Healthy retirement planning is about more than just saving and investing well. It also involves seeing that your children acquire some skills in handling money. It’s important to define and communicate boundaries regarding how much you’ll help them so they don’t become a financial drain on your nest egg.

“Some parents are reluctant to think about letting go,” writes Sue Shellenbarger, author of The Wall Street Journal’s “Work & Family” feature. In a column titled, “Your Children Need a Launch Plan,” Ms. Shellenbarger encourages parents to begin early to coach their kids in budgeting and saving. She also warns parents not to allow their emotions to overrule fiscal common sense. Several financial advisors she interviewed for her column told her this can be challenging.
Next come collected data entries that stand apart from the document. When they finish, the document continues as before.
-- ==== Sys2Proof/Machine/Scalar.lean ====
section
/-! DEFINITION. Scalar integer instructions: arithmetic, shifts, counts, bit fields, addresses, compares, predicate logic and
select (R140 to R150), and NOP and HINT (R73, R74, R160). -/

namespace Sys2Proof.Machine

/-- A source read by TY (R140). -/
def srcTy (ty : BitVec 4) (v : Word) : Int := intSrc (tySigned ty) v (tyBits ty)
/-- The n-bit pattern of a source. -/
def srcPat (ty : BitVec 4) (v : Word) : Nat := v.toNat % 2 ^ tyBits ty
/-- A source read as signed, or as unsigned, at the type's width. -/
def srcS (ty : BitVec 4) (v : Word) : Int := intSrc true v (tyBits ty)
def srcZ (ty : BitVec 4) (v : Word) : Int := intSrc false v (tyBits ty)

/-- Exact results of R141. -/
def opAdd (ty : BitVec 4) (a b : Word) : Int := srcTy ty a + srcTy ty b
def opSub (ty : BitVec 4) (a b : Word) : Int := srcTy ty a - srcTy ty b
def opMul (ty : BitVec 4) (a b : Word) : Int := srcTy ty a * srcTy ty b
def opMulh (ty : BitVec 4) (a b : Word) : Int := srcS ty a * srcS ty b / (2 ^ tyBits ty : Nat)
def opMulhz (ty : BitVec 4) (a b : Word) : Int := srcZ ty a * srcZ ty b / (2 ^ tyBits ty : Nat)
/-- Quotients and remainders, with the fixed results for a zero divisor (R143). -/
def opDiv (ty : BitVec 4) (a b : Word) : Int := if srcS ty b = 0 then -1 else Int.tdiv (srcS ty a) (srcS ty b)
def opDivz (ty : BitVec 4) (a b : Word) : Int :=
  if srcZ ty b = 0 then (2 ^ tyBits ty : Nat) - 1 else Int.tdiv (srcZ ty a) (srcZ ty b)
def opRem (ty : BitVec 4) (a b : Word) : Int := if srcS ty b = 0 then srcS ty a else Int.tmod (srcS ty a) (srcS ty b)
def opRemz (ty : BitVec 4) (a b : Word) : Int := if srcZ ty b = 0 then srcZ ty a else Int.tmod (srcZ ty a) (srcZ ty b)
/-- Bitwise operations on the n-bit patterns (R141). -/
def opAnd (ty : BitVec 4) (a b : Word) : Int := (srcPat ty (a &&& b) : Int)
def opOr (ty : BitVec 4) (a b : Word) : Int := (srcPat ty (a ||| b) : Int)
def opXor (ty : BitVec 4) (a b : Word) : Int := (srcPat ty (a ^^^ b) : Int)
def opAndn (ty : BitVec 4) (a b : Word) : Int := (srcPat ty (a &&& ~~~b) : Int)
/-- The shift amount, from all 64 bits; an amount of 64 or more acts as 64 at every width (R144). -/
def shiftAmount (b : Word) : Nat := min b.toNat 64
def opShl (ty : BitVec 4) (a b : Word) : Int := srcTy ty a * (2 ^ shiftAmount b : Nat)
def opShr (ty : BitVec 4) (a b : Word) : Int := srcZ ty a / (2 ^ shiftAmount b : Nat)
def opSra (ty : BitVec 4) (a b : Word) : Int := srcS ty a / (2 ^ shiftAmount b : Nat)
def opRol (ty : BitVec 4) (a b : Word) : Int :=
  let n := tyBits ty
  let k := b.toNat % n
  ((srcPat ty a * 2 ^ k + srcPat ty a / 2 ^ (n - k) : Nat) : Int)
def opMin (ty : BitVec 4) (a b : Word) : Int := min (srcS ty a) (srcS ty b)
def opMax (ty : BitVec 4) (a b : Word) : Int := max (srcS ty a) (srcS ty b)
def opMinz (ty : BitVec 4) (a b : Word) : Int := min (srcZ ty a) (srcZ ty b)
def opMaxz (ty : BitVec 4) (a b : Word) : Int := max (srcZ ty a) (srcZ ty b)
/-- Zeros above the highest one of the low `n` bits (R145). -/
def clzOf (v : Nat) : Nat → Nat
  | 0 => 0
  | n + 1 => if v / 2 ^ n % 2 = 1 then 0 else 1 + clzOf v n
/-- Zeros below the lowest one of `n` bits. -/
def ctzOf (v : Nat) : Nat → Nat
  | 0 => 0
  | n + 1 => if v % 2 = 1 then 0 else 1 + ctzOf (v / 2) n
/-- Ones among `n` bits. -/
def onesOf (v : Nat) : Nat → Nat
  | 0 => 0
  | n + 1 => v % 2 + onesOf (v / 2) n
def opClz (ty : BitVec 4) (a _ : Word) : Int := (clzOf (srcPat ty a) (tyBits ty) : Int)
def opCtz (ty : BitVec 4) (a _ : Word) : Int := (ctzOf (srcPat ty a) (tyBits ty) : Int)
def opPopc (ty : BitVec 4) (a _ : Word) : Int := (onesOf (srcPat ty a) (tyBits ty) : Int)
def opAbs (ty : BitVec 4) (a _ : Word) : Int := (srcTy ty a).natAbs
def opMov (ty : BitVec 4) (a _ : Word) : Int := srcTy ty a
def opMovl (ty : BitVec 4) (_ b : Word) : Int := srcTy ty b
Matthew Papazian, founding partner of Cardan Capital Partners in Denver says, “Parents like to be proud of the lifestyle they provide their kids.” But he’s seen retirement plans derailed by parents who helped their kids with things like home purchases they couldn’t otherwise afford. He guides his clients in formulating launch plans for their offspring and, when necessary, he’ll provide some of the coaching himself.

According to a recent study from Pew Research, in 2016, one-third of young adults ages 25 to 29 were living in multigenerational households — typically with parents. Sometimes these young adults genuinely need the help, and family togetherness can be great. But parents should ask themselves, are they using financial strings to control their adult children? Are they sending the message that they don’t think their kids can make it?

Another financial planner, Deborah Meyer of St. Charles, Missouri, advises parents to begin early with their children to instill “the mindset that you can do it.” If you’re able to provide well for them, still, let them work for some things.

Teaching kids financial discipline will set them on a healthy path. And it’s a good way to preserve your own portfolio.